** Opening Data for processing block **
-- ==== Sys2Proof/Tests/Slice0.lean ====
section
/-! SUPPORT. Tests: the checks of WellFormed, the spec's worked values, and for each obligation with
hypotheses a state and operands that meet them, clause by clause. -/

namespace Sys2Proof.Tests

open Sys2Proof Sys2Proof.Machine

set_option Elab.async false

/-! ### Ill-formed commands -/

theorem test_wf_load_track : Instr.wellFormed (.settingsLoadComplete true 30001 0) = false := by decide
theorem test_wf_load_store : Instr.wellFormed (.settingsLoadComplete true 0 20001) = false := by decide
theorem test_wf_frame : Instr.wellFormed (.frameReceived .radio (List.replicate 256 0) 0) = false := by decide +kernel
theorem test_wf_silence : Instr.wellFormed (.silenceLimit 16) = false := by decide
theorem test_wf_forget : Instr.wellFormed (.forgetTime 16) = false := by decide
theorem test_wf_reservation : Instr.wellFormed (.reservationExpiry 16) = false := by decide
theorem test_wf_control_current : Instr.wellFormed (.controlPeriod 8191 0) = false := by decide
theorem test_wf_control_emf : Instr.wellFormed (.controlPeriod 0 4096) = false := by decide
theorem test_wf_check_complete : Instr.wellFormed (.checkComplete 8191 0) = false := by decide
theorem test_wf_short_low : Instr.wellFormed (.motorShort 7499) = false := by decide
theorem test_wf_short_high : Instr.wellFormed (.motorShort 8191) = false := by decide
theorem test_wf_stall : Instr.wellFormed (.motorStall 0 4096) = false := by decide
theorem test_wf_open : Instr.wellFormed (.motorOpen 8191 0) = false := by decide
theorem test_wf_cap : Instr.wellFormed (.capDistanceExpiry 0 4096) = false := by decide
theorem test_wf_budget : Instr.wellFormed (.budgetPeriod 30001 0) = false := by decide
theorem test_wf_ride : Instr.wellFormed (.rideLimit 0 20001) = false := by decide
theorem test_wf_restore : Instr.wellFormed (.restore 30001 0) = false := by decide
theorem test_wf_park : Instr.wellFormed (.park 0 20001) = false := by decide
theorem test_wf_group : Instr.wellFormed (.groupRetry 2) = false := by decide
theorem test_wf_switch : Instr.wellFormed (.momentaryExpiry 32) = false := by decide
theorem test_wf_voice : Instr.wellFormed (.envelopeStep 6) = false := by decide
theorem test_wf_edges : (Instr.wellFormed (.controlPeriod 8190 4095) && Instr.wellFormed (.budgetPeriod 30000 20000)
    && Instr.wellFormed (.motorShort 7500) && Instr.wellFormed (.silenceLimit 15) && Instr.wellFormed (.envelopeStep 5)) = true := by
  decide

/-! ### Helpers -/

/-- A running part with factory settings, an idle Flash Port and its directory read done. -/
def base : State :=
  { State.reset with
    phase := .running, port := { waiting := [], busy := none },
    sound := { resetSound with mode := .normal, dirPending := false } }

/-- The state a command leaves. -/
def after (c : Instr) (s : State) : State :=
  match exec c s with
  | .next t => t
  | _ => s

/-- A command answers a next state, the one it leaves. -/
def answers (c : Instr) (s : State) : Bool :=
  match exec c s with
  | .next _ => true
  | _ => false

theorem exec_of_answers {c : Instr} {s : State} (h : answers c s = true) : exec c s = .next (after c s) := by
  unfold answers after at *
  split at h <;> simp_all

/-- A queue of commands run in order. -/
def run (cs : List Instr) (s : State) : State := cs.foldl (fun s c => after c s) s

def bytes (l : List Nat) : List Byte := l.map (BitVec.ofNat 8)

/-- Lay bytes over the live settings. -/
def withSettings (i : Nat) (l : List Nat) (s : State) : State := { s with settings := overlay s.settings i (bytes l) }

/-- A request frame of throttle id 7, layout 255, path 0, sequence 1. -/
def request (dest kind : Nat) (payload : List Nat) : Frame :=
  { body := sealBody (bytes [255, 0] ++ le2 dest ++ le4 7 ++ bytes [1, kind] ++ bytes payload), quality := 200 }

def onLocal (f : Frame) (s : State) : State := { s with localLine := { s.localLine with intake := [f] } }
def onRadio (f : Frame) (s : State) : State := { s with radio := { s.radio with intake := [f] } }

/-- An own-addressed request from throttle 7, and one from the local master. -/
def air (kind : Nat) (payload : List Nat) (s : State) : State := onRadio (request 3 kind payload) s
def wired (kind : Nat) (payload : List Nat) (s : State) : State := onLocal (request 3 kind payload) s

/-- An ACTIVE throttle entry. -/
def someThrottle (id : ThrottleId) : ThrottleEntry :=
  { id := id, lostSince := none, lastSeq := 0, lastHeard := 0, path := 0, quality := 200, intervalCount := 0, dropCount := 0 }

/-- Throttle 7 is entry 0; throttle 8 is entry 1. -/
def known : State := { base with throttles := (base.throttles.set 0 (some (someThrottle 7))).set 1 (some (someThrottle 8)) }

/-- A DRIVE claim with given mode and holders. -/
def claimed (m : DriveMode) (hs : List HolderItem) (s : State) : State :=
  { s with drive := { mode := m, holders := hs, generation := 40 } }

/-- Throttle 7 holds DRIVE EXCLUSIVE. -/
def held : State := claimed .exclusive [activeItem (.throttle 0)] known

/-- LOCAL holds DRIVE EXCLUSIVE. -/
def heldLocal : State := claimed .exclusive [activeItem .localMaster] known

/-- The result code of the STATUS at the end of the reply queue. -/
def resultCode (s : State) : Nat :=
  match s.replies.getLast? with
  | some f => byteAt f.body 10
  | none => 999

/-- A BEACON STOP entry in a phase. -/
def beaconStop (ph : StopPhase) (e : Expiry) (rev : Bool) : Hold :=
  { plainStop .beacon (.rate 405) with phase := some ph, expiry := e, dwell := some 30, reverseAtEnd := rev, origin := some .own }

/-- A BEACON CAP entry. -/
def beaconCap (v : Nat) (e : Expiry) : Hold :=
  { plainStop .beacon .normal with kind := .cap, capValue := v, expiry := e, origin := some .own }

/-- The speed table and trim of the worked case of section 1.10, target step 137. -/
def chapter1 : State :=
  let s := withSettings 54 [140] (withSettings 32 ((List.range 11).flatMap (fun k => [300 * k % 256, 300 * k / 256])) base)
  { s with demand := { s.demand with step := 137 } }

/-- The state of the worked case of section 1.10. -/
def rolling : State :=
  { chapter1 with
    motor := { resetMotor with R := 1798, Mf := 1750, I := 5120, Da := 400, state := .running }
    pub := { resetPublished with R := 1798, Mf := 1750, Da := 400, phase := .cruising, motorState := .running } }

/-! ### Worked values of the spec -/

/-- R80: the check value of the CRC. -/
theorem test_crc : crc (bytes [0x31, 0x32, 0x33, 0x34, 0x35, 0x36, 0x37, 0x38, 0x39]) = 0x29B1#16 := by decide +kernel

/-- R4's two examples, and a segment that falls. -/
theorem test_step_speed : stepSpeed chapter1 137 = 1644 ∧ stepSpeed (withSettings 44 [1190 % 256, 1190 / 256] chapter1) 137 = 1352 := by
  decide +kernel

/-- Section 1.10, every quantity of the table. -/
theorem test_control_period :
    (let t := after (.controlPeriod 900 1750) rolling
     sEff rolling = 1798 ∧ t.motor.R = 1798 ∧ t.motor.Mf = 1750 ∧ t.motor.I = 5504 ∧ t.motor.Da = 471 ∧ t.motor.labour = 33 ∧
       t.motor.cap = 1023 ∧ t.pub.phase = .cruising ∧ t.motor.chuffAcc = 1750 ∧ t.motor.odometer = 1750) := by
  decide +kernel

/-- Section 1.10: the accumulator runs 1750, 3500, then 1250 with a chuff. -/
theorem test_chuff_step : chuffStep 4000 3500 1750 = (1250, true) ∧ chuffStep 4000 1750 1750 = (3500, false) := by decide

/-- R22: with span 100 and Mf 250 the accumulator is left at 99. -/
theorem test_chuff_floor : chuffStep 100 0 250 = (99, true) := by decide

/-- Section 1.5's ramp: R of periods 1 to 3, and of the braked periods 241 to 243. -/
theorem test_ramp :
    (let m := rampUp 600 250 { resetMotor with R := 0 }
     let m2 := rampUp 600 250 m
     (m.R, m.rising) = (2, 50) ∧ (m2.R, m2.rising) = (5, 0) ∧ (rampUp 600 250 m2).R = 7) ∧
    (let m := rampDown 0 1500 { resetMotor with R := 600 }
     let m2 := rampDown 0 1500 m
     m.R = 585 ∧ m2.R = 570 ∧ (rampDown 0 400 m2).R = 566) := by decide

/-- Section 1.7: the third short within 10 s latches, and one at 60100 would not. -/
theorem test_shorts :
    (let s (now : Time) : State := { base with partTime := now, motor := { resetMotor with Da := 300, state := .running, shorts := [50000, 51300] } }
     ((after (.motorShort 7500) (s 52450)).motor.fault = some { kind := .motorShort, retry := none }) ∧
     ((after (.motorShort 7500) (s 60100)).motor.fault = some { kind := .motorShort, retry := some 61100 })) := by
  decide +kernel

/-- Section 1.8's check: 1402, 1398 and 1410 mA at 18000 mV give 321. -/
theorem test_check_estimate : checkEstimate 18000 [1402, 1398, 1410] = 321 := by decide

/-- R38: δ = 405 from R = 1798 and d = 400000; the shuttle's 29160 is clamped to 4000. -/
theorem test_stop_decel : stopDecel 1798 400000 = .rate 405 ∧ stopDecel 1080 2000 = .rate 4000 ∧ stopDecel 0 400000 = .instant := by
  decide

/-- Section 7.6: two voices into the output. -/
theorem test_mix : contribution 12000 200 230 256 = 8422 ∧ contribution (-9000) 255 255 128 = -4464 ∧ mixed 3958 192 = 2968 ∧
    mixed 60000 192 = 32767 := by decide

/-- Section 8.8: a chuff at part time 400000 with L = 33, and at 400200 with L = 120. -/
theorem test_puff :
    (let s (now : Time) (l : Int) : State := { base with partTime := now, pub := { resetPublished with L := l }, smoke := { resetSmoke with state := .ready } }
     (smokeChuff (s 400000 33)).smoke.puffEnd = some 400079 ∧ (smokeChuff (s 400200 120)).smoke.puffEnd = some 400320) := by
  decide +kernel

/-- Section 9.6: the grants of the rows 499990, 500000 and 501500. -/
theorem test_grants :
    (let s (st : SupplyState) (c hd : Nat) : State :=
       { base with supply := { resetSupply with state := st, vt := 15000, vs := 14200 }, lightDemand := 220, pub := { resetPublished with C := c }, smoke := { resetSmoke with demand := hd } }
     computeGrants (s .track 2400 320) = { lights := 220, sound := 225, heater := 250, charging := 1000, dim := 256, volumeCap := 255, heaterCap := 1023, charge := 1000 } ∧
     computeGrants (s .ride 2400 0) = { lights := 220, sound := 225, heater := 0, charging := 0, dim := 128, volumeCap := 128, heaterCap := 0, charge := 0 } ∧
     computeGrants (s .ride 2900 0) = { lights := 100, sound := 0, heater := 0, charging := 0, dim := 116, volumeCap := 0, heaterCap := 0, charge := 0 }) := by
  decide +kernel

/-- A run of the envelope line, in eighths. -/
def lineOf (runs : List (Level × Nat)) : List Level := runs.flatMap (fun r => List.replicate r.2 r.1)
** Closing Data for processing block **
As listed above, the lines from the line with "none => 999" to the line with "that falls. -/" are to be echoed exactly, with both ends included and nothing added.

* [Problem solution]:
  | none => 999

/-- A BEACON STOP entry in a phase. -/
def beaconStop (ph : StopPhase) (e : Expiry) (rev : Bool) : Hold :=
  { plainStop .beacon (.rate 405) with phase := some ph, expiry := e, dwell := some 30, reverseAtEnd := rev, origin := some .own }

/-- A BEACON CAP entry. -/
def beaconCap (v : Nat) (e : Expiry) : Hold :=
  { plainStop .beacon .normal with kind := .cap, capValue := v, expiry := e, origin := some .own }

/-- The speed table and trim of the worked case of section 1.10, target step 137. -/
def chapter1 : State :=
  let s := withSettings 54 [140] (withSettings 32 ((List.range 11).flatMap (fun k => [300 * k % 256, 300 * k / 256])) base)
  { s with demand := { s.demand with step := 137 } }

/-- The state of the worked case of section 1.10. -/
def rolling : State :=
  { chapter1 with
    motor := { resetMotor with R := 1798, Mf := 1750, I := 5120, Da := 400, state := .running }
    pub := { resetPublished with R := 1798, Mf := 1750, Da := 400, phase := .cruising, motorState := .running } }

/-! ### Worked values of the spec -/

/-- R80: the check value of the CRC. -/
theorem test_crc : crc (bytes [0x31, 0x32, 0x33, 0x34, 0x35, 0x36, 0x37, 0x38, 0x39]) = 0x29B1#16 := by decide +kernel

/-- R4's two examples, and a segment that falls. -/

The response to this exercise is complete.